-- ==== Sys2Proof/Machine/Ops.lean ====
section
/-! DEFINITION. The shared operations over registers, buffers and events: each says once what several operations of the table
do. -/

namespace Sys2Proof.Machine

/-- The outcome of an operation. -/
abbrev Outcome := Host.Outcome State Fault Refusal

/-- Go on with `k` from the next state; a stop stays. -/
def andThen (o : Outcome) (k : State → Outcome) : Outcome :=
  match o with
  | .next s => k s
  | .fault r => .fault r
  | .refused r => .refused r

/-! ### Buffers -/

/-- The byte listed at an address. -/
def Memory.read : Memory → Nat → Option Byte
  | [], _ => none
  | (k, v) :: rest, a => if k = a then some v else Memory.read rest a

/-- The buffer with the byte `b` at the address `a`, addresses kept rising. -/
def Memory.write : Memory → Nat → Byte → Memory
  | [], a, b => [(a, b)]
  | (k, v) :: rest, a, b =>
    if a < k then (a, b) :: (k, v) :: rest
    else if k = a then (a, b) :: rest
    else (k, v) :: Memory.write rest a b

/-- The size of an address space (R61, R62). -/
def spaceSize (p : Params) : Space → Nat
  | .hdr => p.hdrSize
  | .body => p.bodyCap

/-- The number of an address space, for the free bytes. -/
def Space.number : Space → Nat
  | .hdr => 0
  | .body => 1

/-- The buffer of an address space. -/
def FdRegs.buffer (r : FdRegs) : Space → Memory
  | .hdr => r.hdr
  | .body => r.body

/-- The registers with the buffer of an address space replaced. -/
def FdRegs.setBuffer (r : FdRegs) (sp : Space) (m : Memory) : FdRegs :=
  match sp with
  | .hdr => { r with hdr := m }
  | .body => { r with body := m }

/-- The byte at an address of a buffer: the one written there, or, where nothing has been written since the last reset,
a free byte, the same at every read (R45, R67; U1; log 7). -/
def State.readByte (s : State) (sp : Space) (a : Nat) : Byte :=
  ((s.fd.buffer sp).read a).getD (Config.freeByte s.bufEpoch sp.number a)

/-- The bytes at the addresses `addr .. addr + n − 1`, lowest first. -/
def State.readBytes (s : State) (sp : Space) (addr n : Nat) : List Byte :=
  (List.range n).map (fun k => s.readByte sp (addr + k))

/-- `MemWrite(space, addr, 1, [b])` (R12, R61, R62); an address the buffer does not have faults (log 11). -/
def memWrite (sp : Space) (addr : Nat) (b : Byte) (s : State) : Outcome :=
  if addr < spaceSize s.params sp then
    .next { s with fd := s.fd.setBuffer sp ((s.fd.buffer sp).write addr b) }
  else .fault (.noSuchAddress sp addr)

/-! ### The block has been reset (R226) -/

/-- An operation of the frame decoder is defined after the block's first reset only. -/
def requireFd (s : State) (o : Outcome) : Outcome :=
  if s.fdInit then o else .refused (.beforeReset .fd)

/-- An operation of the sampler is defined after the block's first reset only. -/
def requireDis (s : State) (o : Outcome) : Outcome :=
  if s.disInit then o else .refused (.beforeReset .dis)

/-! ### Registers -/

/-- The state with other registers of the frame decoder. -/
def State.setFd (s : State) (r : FdRegs) : State := { s with fd := r }

/-- The state with other registers of the sampler. -/
def State.setDis (s : State) (r : DisRegs) : State := { s with dis := r }

/-- The state with one channel replaced, every other left alone (R39). -/
def State.setChannel (s : State) (ch : Nat) (c : Channel) : State :=
  s.setDis { s.dis with channels := s.dis.channels.set ch c }

/-- `emit` an event of the frame decoder (R12, R52). -/
def State.emitFd (s : State) (e : FdEvent) : State := { s with fdOut := s.fdOut ++ [e] }

/-- `emit edge(ch, is_active)` where a consumer is registered; else nothing is emitted and nothing kept (R207, R250). -/
def State.emitEdge (s : State) (ch : Nat) (isActive : Bool) : State :=
  if s.dis.consumerEn then { s with edges := s.edges ++ [{ ch := ch, isActive := isActive }] } else s

/-- Return a result to the host. -/
def State.giveResult (s : State) (r : ReadResult) : State := { s with results := s.results ++ [r] }

/-! ### Taking an exception: a rejection (60_exceptions.md R240, R246) -/

/-- The code of a cause on the diagnostic output (R240). -/
def Cause.code : Cause → BitVec 3
  | .badType => 1
  | .lenTooSmall => 2
  | .bodyOverflow => 3
  | .csumMismatch => 4
  | .badEop => 5
  | .watchdog => 6

/-- Where a rejection goes: `discard` for `BODY_OVERFLOW`, else `idle` (R240, R246). -/
def Cause.target : Cause → FdState
  | .bodyOverflow => .discard
  | .badType | .lenTooSmall | .csumMismatch | .badEop | .watchdog => .idle

/-- `raise Reject(cause)` (R12, R246): emit `diag(cause)` and set `fd_state`; nothing is saved and no other register
changes. There is no return from a rejection (R254). -/
def reject (c : Cause) (s : State) : State :=
  (s.setFd { s.fd with state := c.target }).emitFd (.diag c)

/-! ### Sessions, channels -/

/-- A start marker is accepted (R133, R142). -/
def openSession (now : Nat) (s : State) : State :=
  s.setFd { s.fd with csum := 0, tStart := now, state := .sop }

/-- Change one channel (R39); a channel that does not exist faults (log 11). -/
def changeChannel (ch : Nat) (f : Channel → Channel) (s : State) : Outcome :=
  match s.dis.channels[ch]? with
  | none => .fault (.noSuchChannel ch)
  | some c => .next (s.setChannel ch (f c))

/-- Arm the deadline one hold time ahead and enter a pending state (R205 "arm"). -/
def armInto (st : DbState) (ch : Nat) (now : Nat) (s : State) : Outcome :=
  changeChannel ch (fun _ => { state := st, deadline := now + s.params.holdTicks }) s

/-- Enter a state without arming (R205). -/
def moveTo (st : DbState) (ch : Nat) (s : State) : Outcome :=
  changeChannel ch (fun c => { c with state := st }) s

/-- Enter a confirmed state and emit its event (R195, R200). -/
def confirm (st : DbState) (isActive : Bool) (ch : Nat) (s : State) : Outcome :=
  andThen (moveTo st ch s) (fun t => .next (t.emitEdge ch isActive))

/-- Nothing happens to the channel (R196, R197, R201, R202). -/
def stay (ch : Nat) (s : State) : Outcome := changeChannel ch id s

end Sys2Proof.Machine
end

####

**Exercise prompt**: The listing above must be transcribed exactly, line by line.

**Written solution**:
-- ==== Sys2Proof/Machine/Ops.lean ====
section
/-! DEFINITION. The shared operations over registers, buffers and events: each says once what several operations of the table
do. -/

namespace Sys2Proof.Machine

/-- The outcome of an operation. -/
abbrev Outcome := Host.Outcome State Fault Refusal

/-- Go on with `k` from the next state; a stop stays. -/
def andThen (o : Outcome) (k : State → Outcome) : Outcome :=
  match o with
  | .next s => k s
  | .fault r => .fault r
  | .refused r => .refused r

/-! ### Buffers -/

/-- The byte listed at an address. -/
def Memory.read : Memory → Nat → Option Byte
  | [], _ => none
  | (k, v) :: rest, a => if k = a then some v else Memory.read rest a

/-- The buffer with the byte `b` at the address `a`, addresses kept rising. -/
def Memory.write : Memory → Nat → Byte → Memory
  | [], a, b => [(a, b)]
  | (k, v) :: rest, a, b =>
    if a < k then (a, b) :: (k, v) :: rest
    else if k = a then (a, b) :: rest
    else (k, v) :: Memory.write rest a b

/-- The size of an address space (R61, R62). -/
def spaceSize (p : Params) : Space → Nat
  | .hdr => p.hdrSize
  | .body => p.bodyCap

/-- The number of an address space, for the free bytes. -/
def Space.number : Space → Nat
  | .hdr => 0
  | .body => 1

/-- The buffer of an address space. -/
def FdRegs.buffer (r : FdRegs) : Space → Memory
  | .hdr => r.hdr
  | .body => r.body

/-- The registers with the buffer of an address space replaced. -/
def FdRegs.setBuffer (r : FdRegs) (sp : Space) (m : Memory) : FdRegs :=
  match sp with
  | .hdr => { r with hdr := m }
  | .body => { r with body := m }

/-- The byte at an address of a buffer: the one written there, or, where nothing has been written since the last reset,
a free byte, the same at every read (R45, R67; U1; log 7). -/
def State.readByte (s : State) (sp : Space) (a : Nat) : Byte :=
  ((s.fd.buffer sp).read a).getD (Config.freeByte s.bufEpoch sp.number a)

/-- The bytes at the addresses `addr .. addr + n − 1`, lowest first. -/
def State.readBytes (s : State) (sp : Space) (addr n : Nat) : List Byte :=
  (List.range n).map (fun k => s.readByte sp (addr + k))

/-- `MemWrite(space, addr, 1, [b])` (R12, R61, R62); an address the buffer does not have faults (log 11). -/
def memWrite (sp : Space) (addr : Nat) (b : Byte) (s : State) : Outcome :=
  if addr < spaceSize s.params sp then
    .next { s with fd := s.fd.setBuffer sp ((s.fd.buffer sp).write addr b) }
  else .fault (.noSuchAddress sp addr)

/-! ### The block has been reset (R226) -/

/-- An operation of the frame decoder is defined after the block's first reset only. -/
def requireFd (s : State) (o : Outcome) : Outcome :=
  if s.fdInit then o else .refused (.beforeReset .fd)

/-- An operation of the sampler is defined after the block's first reset only. -/
def requireDis (s : State) (o : Outcome) : Outcome :=
  if s.disInit then o else .refused (.beforeReset .dis)

/-! ### Registers -/

/-- The state with other registers of the frame decoder. -/
def State.setFd (s : State) (r : FdRegs) : State := { s with fd := r }

/-- The state with other registers of the sampler. -/
def State.setDis (s : State) (r : DisRegs) : State := { s with dis := r }

/-- The state with one channel replaced, every other left alone (R39). -/
def State.setChannel (s : State) (ch : Nat) (c : Channel) : State :=
  s.setDis { s.dis with channels := s.dis.channels.set ch c }

/-- `emit` an event of the frame decoder (R12, R52). -/
def State.emitFd (s : State) (e : FdEvent) : State := { s with fdOut := s.fdOut ++ [e] }

/-- `emit edge(ch, is_active)` where a consumer is registered; else nothing is emitted and nothing kept (R207, R250). -/
def State.emitEdge (s : State) (ch : Nat) (isActive : Bool) : State :=
  if s.dis.consumerEn then { s with edges := s.edges ++ [{ ch := ch, isActive := isActive }] } else s

/-- Return a result to the host. -/
def State.giveResult (s : State) (r : ReadResult) : State := { s with results := s.results ++ [r] }

/-! ### Taking an exception: a rejection (60_exceptions.md R240, R246) -/

/-- The code of a cause on the diagnostic output (R240). -/
def Cause.code : Cause → BitVec 3
  | .badType => 1
  | .lenTooSmall => 2
  | .bodyOverflow => 3
  | .csumMismatch => 4
  | .badEop => 5
  | .watchdog => 6

/-- Where a rejection goes: `discard` for `BODY_OVERFLOW`, else `idle` (R240, R246). -/
def Cause.target : Cause → FdState
  | .bodyOverflow => .discard
  | .badType | .lenTooSmall | .csumMismatch | .badEop | .watchdog => .idle

/-- `raise Reject(cause)` (R12, R246): emit `diag(cause)` and set `fd_state`; nothing is saved and no other register
changes. There is no return from a rejection (R254). -/
def reject (c : Cause) (s : State) : State :=
  (s.setFd { s.fd with state := c.target }).emitFd (.diag c)

/-! ### Sessions, channels -/

/-- A start marker is accepted (R133, R142). -/
def openSession (now : Nat) (s : State) : State :=
  s.setFd { s.fd with csum := 0, tStart := now, state := .sop }

/-- Change one channel (R39); a channel that does not exist faults (log 11). -/
def changeChannel (ch : Nat) (f : Channel → Channel) (s : State) : Outcome :=
  match s.dis.channels[ch]? with
  | none => .fault (.noSuchChannel ch)
  | some c => .next (s.setChannel ch (f c))

/-- Arm the deadline one hold time ahead and enter a pending state (R205 "arm"). -/
def armInto (st : DbState) (ch : Nat) (now : Nat) (s : State) : Outcome :=
  changeChannel ch (fun _ => { state := st, deadline := now + s.params.holdTicks }) s

/-- Enter a state without arming (R205). -/
def moveTo (st : DbState) (ch : Nat) (s : State) : Outcome :=
  changeChannel ch (fun c => { c with state := st }) s

/-- Enter a confirmed state and emit its event (R195, R200). -/
def confirm (st : DbState) (isActive : Bool) (ch : Nat) (s : State) : Outcome :=
  andThen (moveTo st ch s) (fun t => .next (t.emitEdge ch isActive))

/-- Nothing happens to the channel (R196, R197, R201, R202). -/
def stay (ch : Nat) (s : State) : Outcome := changeChannel ch id s

end Sys2Proof.Machine
end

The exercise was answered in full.